◆ AIM OF THE EXERCISE: From the entries below, reproduce exactly the line containing "-- ==== Sys2Proof/Machine/ByteEvents.lean", the line containing "def execWsSync (s", and every line in between, with nothing added.

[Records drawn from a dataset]
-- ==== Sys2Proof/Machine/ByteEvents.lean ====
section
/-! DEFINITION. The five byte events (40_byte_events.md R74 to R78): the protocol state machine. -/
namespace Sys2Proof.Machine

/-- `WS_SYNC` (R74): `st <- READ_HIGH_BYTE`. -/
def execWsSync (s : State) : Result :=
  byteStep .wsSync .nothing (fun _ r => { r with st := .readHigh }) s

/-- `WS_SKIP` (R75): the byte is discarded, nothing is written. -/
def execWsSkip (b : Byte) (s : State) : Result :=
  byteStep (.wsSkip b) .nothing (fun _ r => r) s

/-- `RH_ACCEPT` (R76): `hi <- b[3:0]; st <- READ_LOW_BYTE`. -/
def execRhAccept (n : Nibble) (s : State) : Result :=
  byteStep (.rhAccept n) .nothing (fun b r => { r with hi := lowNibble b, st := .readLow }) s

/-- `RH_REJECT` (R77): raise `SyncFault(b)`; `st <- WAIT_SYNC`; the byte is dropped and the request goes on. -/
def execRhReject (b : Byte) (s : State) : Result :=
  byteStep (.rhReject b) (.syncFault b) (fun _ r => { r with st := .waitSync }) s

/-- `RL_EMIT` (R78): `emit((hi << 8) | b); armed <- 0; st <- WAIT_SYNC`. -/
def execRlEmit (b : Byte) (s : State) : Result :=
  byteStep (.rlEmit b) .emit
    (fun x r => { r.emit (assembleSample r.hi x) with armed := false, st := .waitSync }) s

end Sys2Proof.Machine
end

==

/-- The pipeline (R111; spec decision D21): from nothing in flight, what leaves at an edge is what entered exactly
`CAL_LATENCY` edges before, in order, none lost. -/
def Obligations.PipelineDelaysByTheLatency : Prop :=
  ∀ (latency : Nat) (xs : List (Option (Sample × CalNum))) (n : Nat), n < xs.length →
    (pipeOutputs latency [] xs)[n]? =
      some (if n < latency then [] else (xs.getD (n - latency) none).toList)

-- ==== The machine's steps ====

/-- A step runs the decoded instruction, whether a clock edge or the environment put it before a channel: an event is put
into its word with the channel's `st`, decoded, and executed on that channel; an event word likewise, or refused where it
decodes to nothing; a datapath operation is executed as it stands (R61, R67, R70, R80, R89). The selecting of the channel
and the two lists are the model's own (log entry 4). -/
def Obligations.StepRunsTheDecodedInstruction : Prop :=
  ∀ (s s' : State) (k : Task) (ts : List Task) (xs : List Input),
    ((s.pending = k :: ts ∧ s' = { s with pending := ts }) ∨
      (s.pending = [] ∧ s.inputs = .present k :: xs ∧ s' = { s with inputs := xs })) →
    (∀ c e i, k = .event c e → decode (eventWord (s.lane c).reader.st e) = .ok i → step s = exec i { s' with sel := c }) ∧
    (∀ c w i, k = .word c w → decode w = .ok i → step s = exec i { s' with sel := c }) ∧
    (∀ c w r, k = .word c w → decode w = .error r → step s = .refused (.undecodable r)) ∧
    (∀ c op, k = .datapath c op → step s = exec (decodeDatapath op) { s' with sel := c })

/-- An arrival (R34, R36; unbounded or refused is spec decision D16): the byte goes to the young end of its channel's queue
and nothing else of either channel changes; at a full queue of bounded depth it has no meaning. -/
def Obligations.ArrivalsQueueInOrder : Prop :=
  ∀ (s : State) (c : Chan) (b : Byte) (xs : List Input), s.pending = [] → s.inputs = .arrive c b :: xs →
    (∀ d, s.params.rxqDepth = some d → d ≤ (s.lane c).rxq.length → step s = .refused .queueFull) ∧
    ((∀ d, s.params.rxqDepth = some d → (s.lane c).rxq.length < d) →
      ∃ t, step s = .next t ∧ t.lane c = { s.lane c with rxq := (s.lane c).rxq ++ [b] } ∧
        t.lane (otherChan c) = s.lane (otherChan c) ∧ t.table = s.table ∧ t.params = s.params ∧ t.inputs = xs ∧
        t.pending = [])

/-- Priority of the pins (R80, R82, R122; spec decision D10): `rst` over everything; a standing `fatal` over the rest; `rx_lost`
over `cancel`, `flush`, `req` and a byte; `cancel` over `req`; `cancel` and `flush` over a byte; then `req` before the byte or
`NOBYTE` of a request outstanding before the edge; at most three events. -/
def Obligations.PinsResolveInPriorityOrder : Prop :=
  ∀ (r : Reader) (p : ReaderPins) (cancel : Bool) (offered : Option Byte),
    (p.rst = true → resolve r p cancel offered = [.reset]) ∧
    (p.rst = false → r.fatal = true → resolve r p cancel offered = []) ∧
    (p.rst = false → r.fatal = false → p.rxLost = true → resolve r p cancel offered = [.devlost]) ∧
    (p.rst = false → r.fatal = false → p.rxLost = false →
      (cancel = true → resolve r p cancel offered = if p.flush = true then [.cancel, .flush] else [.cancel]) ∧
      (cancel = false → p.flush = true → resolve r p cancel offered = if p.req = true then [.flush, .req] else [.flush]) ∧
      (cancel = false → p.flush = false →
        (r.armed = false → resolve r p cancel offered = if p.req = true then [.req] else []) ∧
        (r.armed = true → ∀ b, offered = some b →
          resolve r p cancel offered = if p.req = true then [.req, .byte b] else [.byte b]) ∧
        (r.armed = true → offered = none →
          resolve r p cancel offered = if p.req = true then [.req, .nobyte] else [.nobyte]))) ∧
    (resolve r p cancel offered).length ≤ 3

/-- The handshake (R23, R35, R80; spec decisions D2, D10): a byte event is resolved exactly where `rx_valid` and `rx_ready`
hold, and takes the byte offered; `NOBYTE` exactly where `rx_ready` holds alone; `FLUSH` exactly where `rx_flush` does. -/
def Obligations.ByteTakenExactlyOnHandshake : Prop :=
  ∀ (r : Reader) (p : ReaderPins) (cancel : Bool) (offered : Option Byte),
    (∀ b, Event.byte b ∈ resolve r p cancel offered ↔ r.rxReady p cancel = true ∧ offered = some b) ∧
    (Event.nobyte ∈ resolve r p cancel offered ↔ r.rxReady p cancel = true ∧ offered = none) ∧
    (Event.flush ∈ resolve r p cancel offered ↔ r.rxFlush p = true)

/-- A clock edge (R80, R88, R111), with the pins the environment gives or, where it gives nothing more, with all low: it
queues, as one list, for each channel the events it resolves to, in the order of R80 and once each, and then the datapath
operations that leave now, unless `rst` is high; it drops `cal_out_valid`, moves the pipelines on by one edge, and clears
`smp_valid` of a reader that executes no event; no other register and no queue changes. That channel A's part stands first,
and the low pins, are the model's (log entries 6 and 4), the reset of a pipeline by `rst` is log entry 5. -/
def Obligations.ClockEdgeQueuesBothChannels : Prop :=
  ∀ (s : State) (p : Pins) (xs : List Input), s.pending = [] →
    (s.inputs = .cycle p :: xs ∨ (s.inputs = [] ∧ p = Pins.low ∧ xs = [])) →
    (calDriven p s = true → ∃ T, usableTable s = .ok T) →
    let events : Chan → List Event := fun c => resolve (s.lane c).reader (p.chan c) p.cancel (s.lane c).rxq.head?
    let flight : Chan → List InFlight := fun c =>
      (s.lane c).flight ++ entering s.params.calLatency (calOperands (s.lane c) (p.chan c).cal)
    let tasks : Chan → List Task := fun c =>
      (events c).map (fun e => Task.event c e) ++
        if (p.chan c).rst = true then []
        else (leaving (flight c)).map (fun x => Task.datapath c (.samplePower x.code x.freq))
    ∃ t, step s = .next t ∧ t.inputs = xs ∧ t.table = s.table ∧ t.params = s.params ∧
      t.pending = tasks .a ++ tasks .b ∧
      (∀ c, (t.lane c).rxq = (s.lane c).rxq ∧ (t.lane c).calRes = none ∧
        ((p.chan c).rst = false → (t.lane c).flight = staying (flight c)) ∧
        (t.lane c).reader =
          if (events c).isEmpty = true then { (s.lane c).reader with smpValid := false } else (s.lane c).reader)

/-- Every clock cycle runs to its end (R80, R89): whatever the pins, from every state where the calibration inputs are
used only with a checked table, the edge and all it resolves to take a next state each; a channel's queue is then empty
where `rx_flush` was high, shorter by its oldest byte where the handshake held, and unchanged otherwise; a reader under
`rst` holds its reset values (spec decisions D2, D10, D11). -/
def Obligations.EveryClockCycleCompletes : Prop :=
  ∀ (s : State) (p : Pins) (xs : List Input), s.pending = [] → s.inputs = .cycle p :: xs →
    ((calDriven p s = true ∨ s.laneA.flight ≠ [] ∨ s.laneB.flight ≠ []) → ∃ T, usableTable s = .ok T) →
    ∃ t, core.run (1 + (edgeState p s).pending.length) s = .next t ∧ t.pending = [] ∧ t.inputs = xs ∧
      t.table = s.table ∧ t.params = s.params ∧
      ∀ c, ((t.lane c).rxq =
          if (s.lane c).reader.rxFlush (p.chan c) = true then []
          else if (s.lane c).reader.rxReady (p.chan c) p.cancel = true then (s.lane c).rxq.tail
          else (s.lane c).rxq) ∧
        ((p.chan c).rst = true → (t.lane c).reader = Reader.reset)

◆ ANSWER FOR THIS EXERCISE:
-- ==== Sys2Proof/Machine/ByteEvents.lean ====
section
/-! DEFINITION. The five byte events (40_byte_events.md R74 to R78): the protocol state machine. -/
namespace Sys2Proof.Machine

/-- `WS_SYNC` (R74): `st <- READ_HIGH_BYTE`. -/
def execWsSync (s : State) : Result :=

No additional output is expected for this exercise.